■ What to do: In the entries below, count every line with the string "shared". State the count and nothing else.

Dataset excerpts

________

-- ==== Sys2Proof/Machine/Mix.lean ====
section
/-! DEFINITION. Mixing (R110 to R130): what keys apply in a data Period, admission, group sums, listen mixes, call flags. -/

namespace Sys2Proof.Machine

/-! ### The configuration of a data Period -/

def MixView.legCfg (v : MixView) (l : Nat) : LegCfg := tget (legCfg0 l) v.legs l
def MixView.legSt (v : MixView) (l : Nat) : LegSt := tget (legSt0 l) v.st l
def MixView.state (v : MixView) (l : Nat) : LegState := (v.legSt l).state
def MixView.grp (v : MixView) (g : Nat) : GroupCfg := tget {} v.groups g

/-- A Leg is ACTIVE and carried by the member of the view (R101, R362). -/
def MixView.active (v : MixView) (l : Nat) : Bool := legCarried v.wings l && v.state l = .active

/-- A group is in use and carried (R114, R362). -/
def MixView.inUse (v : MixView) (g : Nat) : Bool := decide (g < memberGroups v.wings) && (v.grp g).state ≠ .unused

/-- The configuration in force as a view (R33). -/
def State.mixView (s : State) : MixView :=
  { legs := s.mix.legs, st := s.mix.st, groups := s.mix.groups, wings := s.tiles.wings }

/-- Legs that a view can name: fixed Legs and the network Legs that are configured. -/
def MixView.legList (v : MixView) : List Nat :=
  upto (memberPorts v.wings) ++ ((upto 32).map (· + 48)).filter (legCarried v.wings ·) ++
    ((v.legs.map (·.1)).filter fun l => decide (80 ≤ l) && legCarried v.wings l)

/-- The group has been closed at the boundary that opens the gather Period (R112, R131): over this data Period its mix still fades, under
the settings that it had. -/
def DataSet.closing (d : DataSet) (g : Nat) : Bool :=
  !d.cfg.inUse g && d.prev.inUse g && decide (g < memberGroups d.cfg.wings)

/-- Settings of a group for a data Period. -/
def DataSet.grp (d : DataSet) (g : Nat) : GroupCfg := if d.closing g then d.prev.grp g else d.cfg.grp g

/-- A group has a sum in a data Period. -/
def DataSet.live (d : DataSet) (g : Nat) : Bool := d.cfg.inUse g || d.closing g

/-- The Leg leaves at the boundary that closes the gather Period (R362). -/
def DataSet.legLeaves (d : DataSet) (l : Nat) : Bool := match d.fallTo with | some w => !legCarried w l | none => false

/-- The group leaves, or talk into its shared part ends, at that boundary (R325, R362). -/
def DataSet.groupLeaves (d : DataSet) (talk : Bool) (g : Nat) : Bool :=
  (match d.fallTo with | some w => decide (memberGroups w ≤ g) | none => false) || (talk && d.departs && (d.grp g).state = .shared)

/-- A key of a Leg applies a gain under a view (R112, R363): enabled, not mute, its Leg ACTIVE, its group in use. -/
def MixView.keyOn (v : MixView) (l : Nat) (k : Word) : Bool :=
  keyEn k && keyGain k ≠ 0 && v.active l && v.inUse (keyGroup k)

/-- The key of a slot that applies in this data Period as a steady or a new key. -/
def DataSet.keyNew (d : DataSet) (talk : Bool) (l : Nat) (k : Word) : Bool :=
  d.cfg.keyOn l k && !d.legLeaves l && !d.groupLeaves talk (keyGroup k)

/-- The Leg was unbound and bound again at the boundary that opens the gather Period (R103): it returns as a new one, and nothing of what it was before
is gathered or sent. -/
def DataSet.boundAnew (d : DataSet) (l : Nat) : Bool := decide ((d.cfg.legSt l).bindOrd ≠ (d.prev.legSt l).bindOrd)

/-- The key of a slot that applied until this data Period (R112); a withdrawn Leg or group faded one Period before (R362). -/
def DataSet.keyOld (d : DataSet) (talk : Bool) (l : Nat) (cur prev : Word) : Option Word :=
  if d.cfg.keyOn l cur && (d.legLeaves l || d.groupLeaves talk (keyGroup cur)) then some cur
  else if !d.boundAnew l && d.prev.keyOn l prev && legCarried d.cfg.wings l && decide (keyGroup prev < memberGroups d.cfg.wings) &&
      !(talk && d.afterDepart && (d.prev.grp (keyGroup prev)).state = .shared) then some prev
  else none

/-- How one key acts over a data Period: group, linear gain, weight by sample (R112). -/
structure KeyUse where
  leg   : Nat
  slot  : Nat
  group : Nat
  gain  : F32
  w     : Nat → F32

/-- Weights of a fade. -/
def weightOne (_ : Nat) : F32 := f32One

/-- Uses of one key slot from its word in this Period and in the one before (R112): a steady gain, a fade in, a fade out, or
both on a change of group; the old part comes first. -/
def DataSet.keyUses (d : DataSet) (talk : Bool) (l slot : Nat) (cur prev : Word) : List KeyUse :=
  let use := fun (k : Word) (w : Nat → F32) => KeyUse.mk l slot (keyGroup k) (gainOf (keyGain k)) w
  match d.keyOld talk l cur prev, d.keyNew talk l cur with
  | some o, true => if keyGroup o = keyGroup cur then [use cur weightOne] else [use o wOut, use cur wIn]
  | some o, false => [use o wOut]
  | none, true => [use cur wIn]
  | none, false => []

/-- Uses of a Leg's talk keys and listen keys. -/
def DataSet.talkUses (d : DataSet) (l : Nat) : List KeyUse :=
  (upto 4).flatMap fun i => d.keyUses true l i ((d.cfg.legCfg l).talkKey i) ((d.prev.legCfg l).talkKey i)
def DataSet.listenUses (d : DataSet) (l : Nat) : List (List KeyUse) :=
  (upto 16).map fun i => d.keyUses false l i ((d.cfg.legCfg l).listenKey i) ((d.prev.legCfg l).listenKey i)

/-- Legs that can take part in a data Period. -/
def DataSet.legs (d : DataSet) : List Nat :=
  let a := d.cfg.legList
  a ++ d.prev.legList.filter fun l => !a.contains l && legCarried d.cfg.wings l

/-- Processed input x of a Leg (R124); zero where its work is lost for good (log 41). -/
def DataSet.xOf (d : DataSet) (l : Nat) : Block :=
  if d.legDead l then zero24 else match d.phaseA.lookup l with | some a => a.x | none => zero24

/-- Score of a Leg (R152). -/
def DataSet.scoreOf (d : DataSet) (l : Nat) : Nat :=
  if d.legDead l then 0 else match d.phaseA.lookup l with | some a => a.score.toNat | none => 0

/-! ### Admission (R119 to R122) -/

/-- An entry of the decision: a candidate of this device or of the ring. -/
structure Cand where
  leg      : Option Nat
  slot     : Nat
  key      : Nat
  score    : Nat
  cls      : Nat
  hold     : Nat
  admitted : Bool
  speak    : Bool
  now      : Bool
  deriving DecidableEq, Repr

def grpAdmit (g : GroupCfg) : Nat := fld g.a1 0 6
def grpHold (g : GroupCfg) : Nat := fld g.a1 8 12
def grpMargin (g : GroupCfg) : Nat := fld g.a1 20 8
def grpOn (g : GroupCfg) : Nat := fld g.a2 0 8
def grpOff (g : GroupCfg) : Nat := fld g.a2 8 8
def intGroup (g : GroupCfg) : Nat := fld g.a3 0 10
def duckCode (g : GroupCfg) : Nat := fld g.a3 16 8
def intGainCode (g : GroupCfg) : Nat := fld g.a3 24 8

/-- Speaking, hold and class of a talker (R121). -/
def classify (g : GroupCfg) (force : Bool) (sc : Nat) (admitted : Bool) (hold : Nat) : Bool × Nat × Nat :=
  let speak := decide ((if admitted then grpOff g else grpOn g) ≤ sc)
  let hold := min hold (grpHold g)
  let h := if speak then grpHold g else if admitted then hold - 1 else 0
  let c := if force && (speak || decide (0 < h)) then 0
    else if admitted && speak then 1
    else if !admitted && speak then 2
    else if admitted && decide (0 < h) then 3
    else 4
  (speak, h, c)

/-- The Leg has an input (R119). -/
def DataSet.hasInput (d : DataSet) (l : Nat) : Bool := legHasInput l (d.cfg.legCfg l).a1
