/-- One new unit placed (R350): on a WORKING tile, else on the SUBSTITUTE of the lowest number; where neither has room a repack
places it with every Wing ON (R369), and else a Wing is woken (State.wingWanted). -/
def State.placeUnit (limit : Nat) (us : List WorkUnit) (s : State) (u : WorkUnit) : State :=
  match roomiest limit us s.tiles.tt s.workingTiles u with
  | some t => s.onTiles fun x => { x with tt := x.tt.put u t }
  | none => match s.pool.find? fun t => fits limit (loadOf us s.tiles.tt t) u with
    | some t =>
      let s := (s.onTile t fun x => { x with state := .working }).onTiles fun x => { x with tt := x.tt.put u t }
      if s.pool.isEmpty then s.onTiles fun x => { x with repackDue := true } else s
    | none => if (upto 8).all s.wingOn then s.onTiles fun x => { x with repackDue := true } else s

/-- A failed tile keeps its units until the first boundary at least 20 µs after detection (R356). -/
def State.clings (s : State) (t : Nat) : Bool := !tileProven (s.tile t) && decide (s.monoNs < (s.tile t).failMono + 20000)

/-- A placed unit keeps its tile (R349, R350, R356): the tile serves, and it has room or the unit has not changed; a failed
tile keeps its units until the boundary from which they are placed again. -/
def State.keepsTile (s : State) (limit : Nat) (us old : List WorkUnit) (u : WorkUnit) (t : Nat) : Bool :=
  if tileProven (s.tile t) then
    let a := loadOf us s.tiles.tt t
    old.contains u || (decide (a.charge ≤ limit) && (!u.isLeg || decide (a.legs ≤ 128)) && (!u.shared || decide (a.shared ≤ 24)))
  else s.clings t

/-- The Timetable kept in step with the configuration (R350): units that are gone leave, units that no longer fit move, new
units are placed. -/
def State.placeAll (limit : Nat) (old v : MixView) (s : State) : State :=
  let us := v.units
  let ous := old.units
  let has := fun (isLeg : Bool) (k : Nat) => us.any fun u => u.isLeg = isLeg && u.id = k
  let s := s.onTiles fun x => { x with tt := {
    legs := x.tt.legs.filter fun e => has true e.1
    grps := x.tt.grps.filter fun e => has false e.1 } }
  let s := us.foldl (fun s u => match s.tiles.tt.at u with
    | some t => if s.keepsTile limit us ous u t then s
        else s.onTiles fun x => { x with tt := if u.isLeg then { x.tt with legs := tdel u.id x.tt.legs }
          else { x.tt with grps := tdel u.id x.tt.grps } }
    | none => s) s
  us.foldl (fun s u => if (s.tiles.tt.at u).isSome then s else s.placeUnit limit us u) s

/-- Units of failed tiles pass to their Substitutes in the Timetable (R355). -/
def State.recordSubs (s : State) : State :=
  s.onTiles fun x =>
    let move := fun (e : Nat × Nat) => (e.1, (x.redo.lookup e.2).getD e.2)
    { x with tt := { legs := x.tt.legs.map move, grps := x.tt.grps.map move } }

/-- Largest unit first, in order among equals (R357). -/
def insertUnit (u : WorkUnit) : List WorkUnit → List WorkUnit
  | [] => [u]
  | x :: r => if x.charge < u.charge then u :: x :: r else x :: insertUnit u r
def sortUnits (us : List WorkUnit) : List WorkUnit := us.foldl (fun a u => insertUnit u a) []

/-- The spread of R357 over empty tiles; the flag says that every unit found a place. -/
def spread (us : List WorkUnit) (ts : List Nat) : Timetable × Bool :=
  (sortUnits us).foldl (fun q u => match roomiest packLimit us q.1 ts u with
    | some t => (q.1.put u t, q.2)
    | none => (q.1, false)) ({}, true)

________

■ Task response: 4